Actualmente, el 80% del perímetro del puerto es inaccesible por los ciudadanos, empezando en el Paseo de Colón, que se interpreta como una gran barrera arquitectónica que hace que la accesibilidad sea compleja o incluso inexistente en algunos puntos. En total, se extiende un perímetro de cerca de 9.500 metros, un 88% de acceso privado y solo un 12% destinado a acceso público. Todo este espacio tiene el potencial de convertirse en un gran parque capaz de descongestionar la zona y conectar los barrios adyacentes de Ciutat Vella, el Raval, Paral·lel y la Barceloneta.

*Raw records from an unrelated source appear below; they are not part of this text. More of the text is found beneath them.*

/-- V44-2: START from READ with the output latch driving a 1: no other register changes but those of the line. -/
theorem test_condSr :
    seen (exec .condSr (bench 20 { baseRegs with
        state := .read, bitCount := 5, value := 0x2A, offset := 9, isRead := true, dataDrv := true, dataBit := true }))
      (fun t => t.regs == { baseRegs with
        state := .rcvAddress, value := 0x2A, offset := 9, isRead := true, dataBit := true, sdaFf1 := false, sdaFf2 := false,
        sda := false, sdaPrev := false }) = true := by decide +kernel

/-- V44-2: STOP from READ; the counter is not cleared. -/
theorem test_condP :
    seen (exec .condP (benchLow 20 { baseRegs with
        state := .read, bitCount := 5, value := 0x2A, offset := 9, isRead := true, dataDrv := true, dataBit := true }))
      (fun t => t.regs.state == .waitStart && t.regs.bitCount == 5 && t.regs.value == 0x2A && !t.regs.dataDrv &&
        t.regs.isRead && t.regs.sda) = true := by decide +kernel

/-- 95_test_vectors.md, program P1, ticks 1224 to 1320: after `W 03 A` the rising SCL edge that precedes P shifts a 0 in (0x03 to
0x06, `bit_count` 0 to 1), and the STOP itself keeps both (47 R213). -/
theorem test_condP_after_frame :
    seen (exec .condP (benchSclLow 40 { baseRegs with state := .rcvData, value := 0x03, offset := 3 }))
      (fun t => t.regs.state == .waitStart && t.regs.bitCount == 1 && t.regs.value == 0x06 && t.regs.offset == 3) = true := by
  decide +kernel

/-- V42-4: a 0 shifted into 0xFF, bit 7 dropped. -/
theorem test_bit0 :
    seen (exec .bit0 (bench 20 { baseRegs with state := .rcvData, bitCount := 2, value := 0xFF }))
      (fun t => t.regs.value == 0xFE && t.regs.bitCount == 3 && t.regs.state == .rcvData) = true := by decide +kernel

/-- V42-3 and V44-1d: a 1 shifted into 0x50 completes the address byte 0xA1, which matches. -/
theorem test_bit1 :
    seen (exec .bit1 (bench 20 { baseRegs with state := .rcvAddress, bitCount := 7, value := 0x50 }))
      (fun t => t.regs.value == 0xA1 && t.regs.bitCount == 8 && t.regs.state == .ackAddress0 && t.regs.isRead) = true := by
  decide +kernel

/-- 41 R129, 30 R84: with a master that changes SDA as it releases SCL, a bit slot is a START, and START wins. -/
theorem test_bit0_as_start :
    seen (exec .bit0 { bench 20 { baseRegs with state := .rcvData, bitCount := 2, value := 0xFF } with
        pace := { hold := 8, setup := 0, high := 8, rest := 8 } })
      (fun t => t.regs.state == .rcvAddress && t.regs.bitCount == 0 && t.regs.value == 0xFF) = true := by decide +kernel

/-- 47 R222: a data frame cut by P after the bits 1 0 1 1 0: `value` has shifted five times, nothing is written. -/
theorem test_cut_by_stop :
    seen (runOps [Instr.bit1, .bit0, .bit1, .bit1, .bit0, .condP]
        (benchSclLow 100 { baseRegs with state := .rcvData, value := 0x10, offset := 16 }))
      (fun t => t.regs.state == .waitStart && t.regs.value == 0x16 && t.regs.bitCount == 5 && t.regs.offset == 16 &&
        t.mem == []) = true := by decide +kernel

/-! ### Frames, performed on the raw lines -/

/-- 47 R214: S and the address frame for a write, 0xA0 and an acknowledge: 0x140 on the wire. -/
theorem test_addrW :
    seen (runOps [Instr.condS, .addrW] (bench 200 { baseRegs with isRead := true }))
      (fun t => t.wire == 0x140 && t.regs.state == .rcvOffset && t.regs.value == 0xA0 && !t.regs.isRead &&
        t.regs.bitCount == 0 && t.bus == [] && t.ahead.length == 40) = true := by decide +kernel

/-- 47 R223, R155: the store busy for two ticks at slot 9: the frame stops with the master waiting and both lines held by the
core, takes those ticks one step each, and ends the same. -/
theorem test_addrW_stretched :
    seen (exec .addrW { benchLow 0 { baseRegs with state := .rcvAddress } with
        ahead := List.replicate 135 idle ++ [⟨true, true, true, false⟩, ⟨true, true, true, false⟩] ++ List.replicate 40 idle })
      (fun u => u.bus != [] && u.regs.state == .ackAddress1 && seen (runSteps 2 u) (fun v =>
        v.bus != [] && v.regs.state == .ackAddress1 && v.wires.sdaOe && v.wires.sclOe && seen (step v) (fun t =>
          t.bus == [] && t.regs.state == .rcvOffset && t.regs.value == 0xA0 && t.wire == 0x140))) = true := by decide +kernel

/-- 47 R215: the address frame for a read, 0xA1 and an acknowledge; bit 7 of the cell (0xFE here) is driven. -/
theorem test_addrR :
    seen (exec .addrR { benchLow 160 { baseRegs with state := .rcvAddress, offset := 3 } with mem := [(3, 0xFE)] })
      (fun t => t.wire == 0x142 && t.regs.state == .read && t.regs.isRead && t.regs.dataDrv && t.regs.dataBit) = true := by
  decide +kernel

/-- 93 U6: a third party that holds SDA low through the whole frame turns the address byte into 0x00, a miss; nobody drives a 1. -/
theorem test_addrR_third_party :
    seen (exec .addrR { benchLow 0 { baseRegs with state := .rcvAddress } with
        inputs := ⟨true, false, false, false⟩, ahead := List.replicate 160 ⟨true, false, false, false⟩ })
      (fun t => t.wire == 0 && t.regs.state == .waitStart && t.regs.value == 0x00) = true := by decide +kernel

/-- 47 R216: address 0x51, nobody answers: 0x145 on the wire. -/
theorem test_addrMiss :
    seen (exec (.addrMiss 0xA2 true) (benchLow 160 { baseRegs with state := .rcvAddress }))
      (fun t => t.wire == 0x145 && t.regs.state == .waitStart && t.regs.value == 0xA2) = true := by decide +kernel

/-- 70 R250: a reset in the middle of a frame drops it. -/
theorem test_addrMiss_reset :
    seen (exec (.addrMiss 0xA2 true) { benchLow 0 { baseRegs with state := .rcvAddress, offset := 9 } with
        ahead := List.replicate 60 idle ++ [⟨true, true, false, true⟩] ++ List.replicate 100 idle })
      (fun t => t.regs.state == .waitStart && t.regs.offset == 0 && t.regs.value == 0 && t.regs.bitCount == 0) = true := by
  decide +kernel

/-- 47 R217: offset byte 3. -/
theorem test_offset :
    seen (exec (.offset 0x03) (benchSclLow 160 { baseRegs with state := .rcvOffset, offset := 127 }))
      (fun t => t.wire == 0x006 && t.regs.offset == 3 && t.regs.state == .rcvData) = true := by decide +kernel

/-- 45 R190 (V45-1) through a whole frame: 0x83 mod 128 is 3. -/
theorem test_offset_wraps :
    seen (exec (.offset 0x83) (benchSclLow 160 { baseRegs with state := .rcvOffset, offset := 64 })) (fun t => t.regs.offset == 3) = true := by
  decide +kernel

/-- 47 R218: data byte 0x5A at offset 0x10: 0x0B4 on the wire, the offset incremented. -/
theorem test_wdata :
    seen (exec (.wdata 0x5A) (benchSclLow 160 { baseRegs with state := .rcvData, offset := 0x10 }))
      (fun t => t.wire == 0x0B4 && t.regs.offset == 0x11 && t.regs.state == .rcvData) = true := by decide +kernel

/-- 47 R219: `Mem[127] = 0x7E` read and acknowledged: 0x0FC on the wire, the offset wraps to 0. -/
theorem test_rdataA :
    seen (exec .rdataA { benchSclLow 160 { baseRegs with state := .read, offset := 127, isRead := true } with
        mem := [(0, 0x01), (127, 0x7E)] })
      (fun t => t.wire == 0x0FC && t.regs.offset == 0 && t.regs.state == .read && t.regs.dataDrv && !t.regs.dataBit) = true := by
  decide +kernel

/-- 47 R220: `Mem[3] = 0x16` read and not acknowledged: 0x02D on the wire, the offset kept. -/
theorem test_rdataN :
    seen (exec .rdataN { benchSclLow 160 { baseRegs with state := .read, offset := 3, isRead := true } with mem := [(3, 0x16)] })
      (fun t => t.wire == 0x02D && t.regs.offset == 3 && t.regs.state == .waitStart && !t.regs.dataDrv) = true := by
  decide +kernel

/-! ### The states: single ticks of V44-1 and its neighbours -/

/-- V44-1a: WAIT_START stays, even with a rising edge; everything that changes is `scl_prev` and the sample counter. -/
theorem test_waitStart :
    seen (exec .waitStart (put { baseRegs with sclPrev := false })) (fun t => t.regs == { baseRegs with sampCount := 1 }) = true := by
  decide

/-- V44-1d: a match in the read direction. -/
theorem test_rcvAddress_match :
    seen (exec .rcvAddress (put { baseRegs with state := .rcvAddress, bitCount := 8, value := 0xA1 }))
      (fun t => t.regs == { baseRegs with
        state := .ackAddress0, bitCount := 8, value := 0xA1, isRead := true, sampCount := 1 }) = true := by decide

/-- V44-1f: a mismatch by bit 7; the direction is not touched. -/
theorem test_rcvAddress_mismatch :
    seen (exec .rcvAddress (put { baseRegs with state := .rcvAddress, bitCount := 8, value := 0x20, isRead := true }))
      (fun t => t.regs == { baseRegs with bitCount := 8, value := 0x20, isRead := true, sampCount := 1 }) = true := by decide

/-- V44-1g and V44-1h. -/
theorem test_ackAddress0 :
    seen (exec .ackAddress0 (put { baseRegs with state := .ackAddress0, bitCount := 8 }))
      (fun t => t.regs.state == .ackAddress0 && !t.wires.sdaOe) = true ∧
    seen (exec .ackAddress0 (put { baseRegs with state := .ackAddress0, bitCount := 8, scl := false, sclPrev := false }))
      (fun t => t.regs.state == .ackAddress1 && !t.wires.sdaOe) = true := by decide

/-- V44-1j: SCL rises, the counter wraps. -/
theorem test_ackAddress1 :
    seen (exec .ackAddress1 (put { baseRegs with
      state := .ackAddress1, bitCount := 8, value := 0xA0, sclPrev := false, sda := false, sdaPrev := false }))
      (fun t => t.regs.state == .ackAddress2 && t.regs.bitCount == 0 && t.wires.sdaOe && t.regs.value == 0xA0) = true := by decide

/-- V44-1l and V44-1m: the branch on the direction. -/
theorem test_ackAddress2 :
    seen (exec .ackAddress2 (put { baseRegs with state := .ackAddress2, scl := false, sclPrev := false, sda := false, sdaPrev := false }))
      (fun t => t.regs.state == .rcvOffset && t.wires.sdaOe) = true ∧
    seen (exec .ackAddress2 (put { baseRegs with
      state := .ackAddress2, isRead := true, scl := false, sclPrev := false, sda := false, sdaPrev := false }))
      (fun t => t.regs.state == .read && t.wires.sdaOe) = true := by decide

/-- V44-1o: the offset is loaded. -/
theorem test_rcvOffset :
    seen (exec .rcvOffset (put { baseRegs with state := .rcvOffset, bitCount := 8, value := 0x03, offset := 127 }))
      (fun t => t.regs == { baseRegs with state := .ackOffset0, bitCount := 8, value := 0x03, offset := 3, sampCount := 1 }) = true := by
  decide

/-- V44-3b: byte complete and STOP: the offset is loaded all the same. -/
theorem test_rcvOffset_stop :
    seen (exec .rcvOffset (put { baseRegs with state := .rcvOffset, bitCount := 8, value := 0x21, offset := 5, sdaPrev := false }))
      (fun t => t.regs.state == .waitStart && t.regs.offset == 33) = true := by decide

/-- V44-1p. -/
theorem test_ackOffset0 :
    seen (exec .ackOffset0 (put { baseRegs with state := .ackOffset0, bitCount := 8, offset := 3, scl := false, sclPrev := false }))
      (fun t => t.regs.state == .ackOffset1 && t.regs.offset == 3) = true := by decide

/-- V44-1q. -/
theorem test_ackOffset1 :
    seen (exec .ackOffset1 (put { baseRegs with
      state := .ackOffset1, bitCount := 8, value := 0x03, offset := 3, sclPrev := false, sda := false, sdaPrev := false }))
      (fun t => t.regs.state == .ackOffset2 && t.regs.bitCount == 0 && t.regs.value == 0x03 && t.wires.sdaOe) = true := by decide

/-- V44-1r: to RCV_DATA, not RCV_ADDRESS. -/
theorem test_ackOffset2 :
    seen (exec .ackOffset2 (put { baseRegs with state := .ackOffset2, offset := 3, scl := false, sclPrev := false, sda := false, sdaPrev := false }))
      (fun t => t.regs.state == .rcvData && t.regs.offset == 3) = true := by decide

/-- The core with a complete data byte. -/
def byteReady (value : Byte) (offset : Nat) (sda : Bit) : State :=
  put { baseRegs with state := .rcvData, bitCount := 8, value := value, offset := offset, sda := sda }

/-- What a write leaves in the addressed cell of an empty list. -/
theorem read_nextMem (s : State) (h : s.mem = []) (hs : strobes .memWe s = true) : (nextMem s).read s.regs.offset = s.regs.value := by
  rw [nextMem, if_pos hs, h]
  exact (Memory.read_write Memory.wf_nil _ _ _).trans (if_pos rfl)

/-- V44-1t: the byte is written at the old offset. -/
theorem test_rcvData :
    ∃ t, exec .rcvData (byteReady 0x5A 16 true) = .next t ∧
      t.regs.state = .ackData0 ∧ t.wires.memWe = true ∧ t.mem.read 16 = 0x5A :=
  ⟨_, tick_next (withState .rcvData (byteReady 0x5A 16 true)), rfl, rfl, read_nextMem (withState .rcvData (byteReady 0x5A 16 true)) rfl rfl⟩

/-- V44-3a: byte complete and START: the byte is written all the same. -/
theorem test_rcvData_start :
    ∃ t, exec .rcvData (byteReady 0x77 5 false) = .next t ∧
      t.regs.state = .rcvAddress ∧ t.regs.bitCount = 0 ∧ t.mem.read 5 = 0x77 :=
  ⟨_, tick_next (withState .rcvData (byteReady 0x77 5 false)), rfl, rfl, read_nextMem (withState .rcvData (byteReady 0x77 5 false)) rfl rfl⟩

/-- V44-1u. -/
theorem test_ackData0 :
    seen (exec .ackData0 (put { baseRegs with state := .ackData0, bitCount := 8, offset := 16, scl := false, sclPrev := false }))
      (fun t => t.regs.state == .ackData1 && t.regs.offset == 16) = true := by decide

/-- V44-1v: SCL low and the store busy: both lines held. -/
theorem test_ackData1_stretch :
    seen (exec .ackData1 { put { baseRegs with
        state := .ackData1, bitCount := 8, value := 0x5A, offset := 16, scl := false, sclPrev := false, sda := false, sdaPrev := false } with
      inputs := ⟨false, false, true, false⟩ })
      (fun t => t.regs.state == .ackData1 && t.wires.sdaOe && t.wires.sclOe && !t.wires.memWe && !t.regs.sclFf1) = true := by decide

ON-A anima a los ciudadanos y administraciones públicas a re-imaginar la zona y dialogar para marcar un plan a largo plazo que haga posible transformar la ciudad en un ejemplo mundial de cómo la arquitectura, el urbanismo y los servicios privados pueden coexistir en un mismo lugar sin renunciar a la comodidad, la sostenibilidad y el disfrute de la ciudadanía.

La propuesta se podría desarrollar en varias fases y estrategias. Por un lado, se modificaría la línea perimetral que separa el puerto de la ciudad, permitiendo el acceso a los ciudadanos a distintas zonas de ocio, restauración, cultura y administración. Por otro lado, se añadiría un gran paseo verde que conecte el nuevo perímetro y que recoja el flujo de todos los barrios adyacentes. A lo largo del paseo se distribuirían todas las actividades y servicios pensados para el ciudadano, tanto en tierra como en mar. La transformación daría lugar a un parque que además tendría un “lago” artificial al que poder llegar en piragua, pádel surf u otras actividades marítimas.

La ciudad de Barcelona ya vivió una gran transformación en 1992, cuando se recuperó gran parte del litoral y más de 10km de playas. Ahora se tiene la oportunidad de volver a realizar una gran operación que permita conquistar el perímetro de estos 10km de playa, convirtiendo Barcelona en una ciudad más verde y más inclusiva para el ciudadano y sus visitantes.

Según datos del Open Data de Barcelona, Ciutat Vella es un distrito con una población de más de 104.507 habitantes, pero solo tiene 74 Ha de zonas verde y 10.760 árboles. Es decir, un ratio de 0,10 árboles y 7 m² de verde por habitante. Según la OMS los valores mínimos para una correcta calidad de vida serían de 0,33 árboles/habitante y 10-15 m² de verde/habitante.

La ciudad sigue teniendo una urgente cita con el futuro sostenible y debe renaturalizarse para sobrevivir y seguir creciendo. A día de hoy, Barcelona se puede definir como una urbe densa, congestionada y con una llamativa falta de grandes zonas verdes, más allá del pulmón externo que es la sierra de Collserola. Esta visión cobra más sentido que nunca tras la pandemia, que nos ha demostrado las contradicciones y carencias de la ciudad, resaltando la urgencia de aplicar nuevas ideas y desarrollos urbanísticos distintos e innovadores.